This can lead to an expressed trait that’s a   mix of the traits associated with each allele. Like, let’s say that the white in Mortimer’s   little tuxedo and Bagel’s socks are determined by  an incompletely dominant allele for white spots.  A cat with big “S” alleles will  be mostly covered in white.  But in a heterozygous cat  with just one copy, the white   patches will cover less than half of its body. And since Mortimer and Bagel are both heterozygous   for spots, their kitten has a twenty-five percent  chance of inheriting two dominant alleles and   being mostly white—and the same odds of inheriting  two recessive alleles and being spotless.  But if I were a gambler, I’d put my bet  on it being heterozygous like its parents.  There’s a fifty percent chance of that, and a  one hundred percent chance of it being adorable.

Sometimes, instead of mixing together, traits linked to two alleles show  up separately in what’s called codominance:  Kind of like wearing a Hawaiian  shirt and a sequined jumpsuit.  They’re both jostling for attention. Calico cats — with their blotches of   orange and black fur — owe their  looks in part to codominance.  But they’ve got another pattern  of inheritance going on at the   same time, called sex-linked inheritance. That’s where a gene is carried on only one of the   chromosomes that influences an organism’s sex.

For most mammals, sex chromosomes   come in two versions, X or Y. But a cool and important thing to know:   XY is /not/ the only system out there. And some organisms don’t have sexes at all.  Anyway, in the XY system, an organism with  two X chromosomes usually develops as female,   while an organism with an X and  a Y usually develops as male.  So when a gene shows up on the X chromosome  and not the Y, its traits will show up at   different rates in females and males.
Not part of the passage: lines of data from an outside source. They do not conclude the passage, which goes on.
-- ==== Sys2Proof/Tests/Slice0.lean ====
section
/-!
SUPPORT. The model's own tests. Expected results are the spec's: the vectors of spec/95_test_vectors.md (their names in
the comments) and the worked examples of the instruction rules. Then, for every obligation with hypotheses, a concrete
state and operands that meet them, one for each clause.
-/

namespace Sys2Proof.Tests

open Sys2Proof.Machine

/-- The reset state with some bytes in the cells from `a` up and `pc` there. -/
def codeAt (a : Nat) (bs : List Byte) : State :=
  { State.reset with mem := loadBytes [] a bs, pc := BitVec.ofNat 9 a }

/-- A state with one register written. -/
def withReg (s : State) (i : RegIdx) (v : Byte) : State := { s with regs := s.regs.set i v }

/-- A state with one cell written. -/
def withCell (s : State) (a : Nat) (v : Byte) : State := { s with mem := s.mem.set a v }

/-- A state with other flags (E, L, G). -/
def withFlags (s : State) (e l g : Bool) : State := { s with flags := ⟨e, l, g⟩ }

/-- A state whose stack pointer register is not protected. -/
def unprotected (s : State) : State := { s with cfg := { s.cfg with spProtect := .none } }

/-- What a step's next state shows under `f`. -/
def after {α : Type} (s : State) (f : State → α) : Option α :=
  match step s with
  | .next t => some (f t)
  | .fault _ | .refused _ => none

/-- The fault a step records. -/
def faultOf (s : State) : Option FaultRecord := (after s State.errorReport).join

/-! ### Well-formedness refuses each ill-formed term -/

theorem test_wf_ok : (Instr.mul 7 0).wellFormed = true := by decide
theorem test_wf_immediate_free : (Instr.ldi 7 255).wellFormed = true := by decide
theorem test_ill_ldi : (Instr.ldi 8 0).wellFormed = false := by decide
theorem test_ill_prn : (Instr.prn 255).wellFormed = false := by decide
theorem test_ill_mul_first : (Instr.mul 8 0).wellFormed = false := by decide
theorem test_ill_mul_second : (Instr.mul 0 8).wellFormed = false := by decide
theorem test_ill_push : (Instr.push 8).wellFormed = false := by decide
theorem test_ill_pop : (Instr.pop 9).wellFormed = false := by decide
theorem test_ill_call : (Instr.call 16).wellFormed = false := by decide
theorem test_ill_jmp : (Instr.jmp 128).wellFormed = false := by decide
theorem test_ill_cmp : (Instr.cmp 0 8).wellFormed = false := by decide
theorem test_ill_jeq : (Instr.jeq 8).wellFormed = false := by decide
theorem test_ill_jne : (Instr.jne 8).wellFormed = false := by decide
theorem test_ill_opcodes_equal : OpcodeMap.distinct { OpcodeMap.std with push := 0x46 } = false := by decide
theorem test_ill_opcodes_count : OpcodeMap.countsMatch { OpcodeMap.std with hlt := 0x41 } = false := by decide
theorem test_ill_opcodes_mark : OpcodeMap.marksMatch { OpcodeMap.std with jmp := 0x44 } = false := by decide

/-! ### Every constructor's word, written out in binary from R52's table, decodes to it -/

theorem test_decode_hlt : decode .std [0b00000001] = .ok .hlt [] := by decide
theorem test_decode_ldi : decode .std [0b10000010, 0b00000011, 0b11001000] = .ok (.ldi 3 200) [] := by decide
theorem test_decode_prn : decode .std [0b01000111, 0b00000110] = .ok (.prn 6) [] := by decide
theorem test_decode_mul : decode .std [0b10100010, 0b00000010, 0b00000101] = .ok (.mul 2 5) [] := by decide
theorem test_decode_push : decode .std [0b01000101, 0b00000111] = .ok (.push 7) [] := by decide
theorem test_decode_pop : decode .std [0b01000110, 0b00000001] = .ok (.pop 1) [] := by decide
theorem test_decode_call : decode .std [0b01010000, 0b00000001] = .ok (.call 1) [] := by decide
theorem test_decode_ret : decode .std [0b00010001] = .ok .ret [] := by decide
theorem test_decode_jmp : decode .std [0b01010100, 0b00000010] = .ok (.jmp 2) [] := by decide
theorem test_decode_cmp : decode .std [0b10100111, 0b00000000, 0b00000010] = .ok (.cmp 0 2) [] := by decide
theorem test_decode_jeq : decode .std [0b01010101, 0b00000011] = .ok (.jeq 3) [] := by decide
theorem test_decode_jne : decode .std [0b01010110, 0b00000011] = .ok (.jne 3) [] := by decide

/-- The table's numbering: the second byte is bits 15..8, the third bits 23..16. -/
theorem test_table_word : decodeTableWord 24 0xC80382 = some (.ldi 3 200) := by decide
theorem test_table_word_short : decodeTableWord 8 0xFF82 = some (.ldi 0 0) := by decide
theorem test_placed_word_runs : after (State.reset.withFetchWord 24 0xC80382) (fun t => t.reg 3) = some 200 := by decide
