/-- Class 0 (R77). -/
def decodeAlu (w : Word64) : Option Instr :=
  match (opOf w).toNat with
  | 0x00 => asR w [.f00, .f01, .f10, .f11] (fun r => .iadd (.reg r))
  | 0x01 => asR w [.f00, .f01, .f10, .f11] (fun r => .isub (.reg r))
  | 0x02 => asR w [.f00, .f01, .f10, .f11] (fun r => .imul (.reg r))
  | 0x03 => asR w [.f00, .f01, .f10, .f11] .imulh
  | 0x04 => asR w [.f00, .f01, .f10, .f11] .imad
  | 0x05 => asR w [.f00, .f01, .f10, .f11] (fun r => .iadds (.reg r))
  | 0x06 => asR w [.f00, .f01, .f10, .f11] (fun r => .iand (.reg r))
  | 0x07 => asR w [.f00, .f01, .f10, .f11] (fun r => .ior (.reg r))
  | 0x08 => asR w [.f00, .f01, .f10, .f11] (fun r => .ixor (.reg r))
  | 0x09 => asR w [.f00, .f01, .f10, .f11] (fun r => .ishl (.reg r))
  | 0x0A => asR w [.f00, .f01, .f10, .f11] (fun r => .ishr (.reg r))
  | 0x0B => asR w [.f00, .f01, .f10, .f11] (fun r => .imin (.reg r))
  | 0x0C => asR w [.f00, .f01, .f10, .f11] (fun r => .imax (.reg r))
  | 0x0D => asR w [.f00, .f01, .f10, .f11] (fun r => .icmp (.reg r))
  | 0x0E => asR w [.f00, .f01, .f10, .f11] .isel
  | 0x0F => asR w [.f00, .f01, .f11] .mov
  | 0x10 => asW w [.f00, .f11] .movi
  | 0x11 => asR w [.f00, .f01, .f10, .f11] (fun r => .ibfe (.reg r))
  | 0x12 => asR w [.f00, .f01, .f10, .f11] .ibfi
  | 0x13 => asR w [.f00, .f11] .iclz
  | 0x14 => asR w [.f00, .f11] .ipopc
  | 0x15 => asR w [.f11] .plop
  | 0x16 => asR w [.f11] .pmov
  | 0x17 => asR w [.f11] .pcnt
  | 0x20 => asR w [.f00, .f01, .f10] .fadd
  | 0x21 => asR w [.f00, .f01, .f10] .fsub
  | 0x22 => asR w [.f00, .f01, .f10] .fmul
  | 0x23 => asR w [.f00, .f01, .f10] .ffma
  | 0x24 => asR w [.f00, .f01, .f10] .fmin
  | 0x25 => asR w [.f00, .f01, .f10] .fmax
  | 0x26 => asR w [.f00, .f01, .f10] .fcmp
  | 0x27 => asR w [.f00] .fclass
  | 0x28 => asR w [.f00] .frcp
  | 0x29 => asR w [.f00] .frsq
  | 0x2A => asR w [.f00] .fsqrt
  | 0x2B => asR w [.f00] .fexp2
  | 0x2C => asR w [.f00] .flog2
  | 0x2D => asR w [.f00] .fsin
  | 0x2E => asR w [.f00] .fcos
  | 0x30 => asR w [.f00] .cvt
  | 0x31 => asR w [.f00] .cvtfx
  | 0x32 => asR w [.f00] .cvtxf
  | 0x33 => asR w [.f00] .pack
  | 0x34 => asR w [.f00] .unpack
  | 0x38 => asR w [.f00, .f10] .shfl
  | 0x39 => asR w [.f00] .vred
  | 0x3A => asR w [.f00] .vscan
  | 0x3B => asR w [.f00] .vbal
  | 0x3C => asR w [.f00, .f10] .vbcast
  | 0x3D => asR w [.f00] .vmatch
  | 0x40 => asI w [.f00, .f01, .f11] (fun i => .iadd (.imm i))
  | 0x41 => asI w [.f00, .f01, .f11] (fun i => .isub (.imm i))
  | 0x42 => asI w [.f00, .f01, .f11] (fun i => .imul (.imm i))
  | 0x45 => asI w [.f00, .f01, .f11] (fun i => .iadds (.imm i))
  | 0x46 => asI w [.f00, .f01, .f11] (fun i => .iand (.imm i))
  | 0x47 => asI w [.f00, .f01, .f11] (fun i => .ior (.imm i))
  | 0x48 => asI w [.f00, .f01, .f11] (fun i => .ixor (.imm i))
  | 0x49 => asI w [.f00, .f01, .f11] (fun i => .ishl (.imm i))
  | 0x4A => asI w [.f00, .f01, .f11] (fun i => .ishr (.imm i))
  | 0x4B => asI w [.f00, .f01, .f11] (fun i => .imin (.imm i))
  | 0x4C => asI w [.f00, .f01, .f11] (fun i => .imax (.imm i))
  | 0x4D => asI w [.f00, .f01, .f11] (fun i => .icmp (.imm i))
  | 0x51 => asI w [.f00, .f01, .f11] (fun i => .ibfe (.imm i))
  | _ => decodeControl w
Now back to those calico kitties.  A color gene on cats’ X chromosome comes  in two alleles: an orange version (XB) and   a black version (Xb). If a kitten inherits   both alleles (XBXb), each cell  only expresses one at a time.  So the fur ends up looking like  Joseph’s Technicolor Dreamcoat.  It’s more straightforward for the XY  carrier, who gets only one X chromosome.  Inherit one allele, and it’s orange  fur; inherit the other, and it’s black.  That’s why calico cats are almost always XX. And while codominance isn’t always dependent on   sex, it is in the case of calico kitties.

There is so much we can  learn by studying genetics.  It helps us understand how traits are passed from  parent to offspring, why some cats are orange and   others are black, and why we don’t have to worry  about running out of redheads anytime soon.  But it also helps us on a much larger  scale, from creating more sustainable   agriculture to designing better medicine. Our genes are the first gift our parents ever   gave us, instructions that made you, you. And we can trace some basic patterns   of inheritance by understanding how  dominant and recessive alleles interact.  But it goes even deeper than that.

Most traits aren’t just a matter   of one allele talking over the other. They’re the result of an ongoing conversation   between the stuff in your chromosomes and  the stuff around them — multiple alleles,   multiple genes, and your whole environment. But we’ll learn more about that next time.  Peace!

This series was produced in   collaboration with HHMI BioInteractive. If you’re an educator, visit   BioInteractive.org/CrashCourse for classroom  resources and professional development related   to the topics covered in this course. Thanks for watching this episode of   Crash Course Biology, which was filmed at our  studio in Indianapolis, Indiana, and was made   with the help of all these nice people.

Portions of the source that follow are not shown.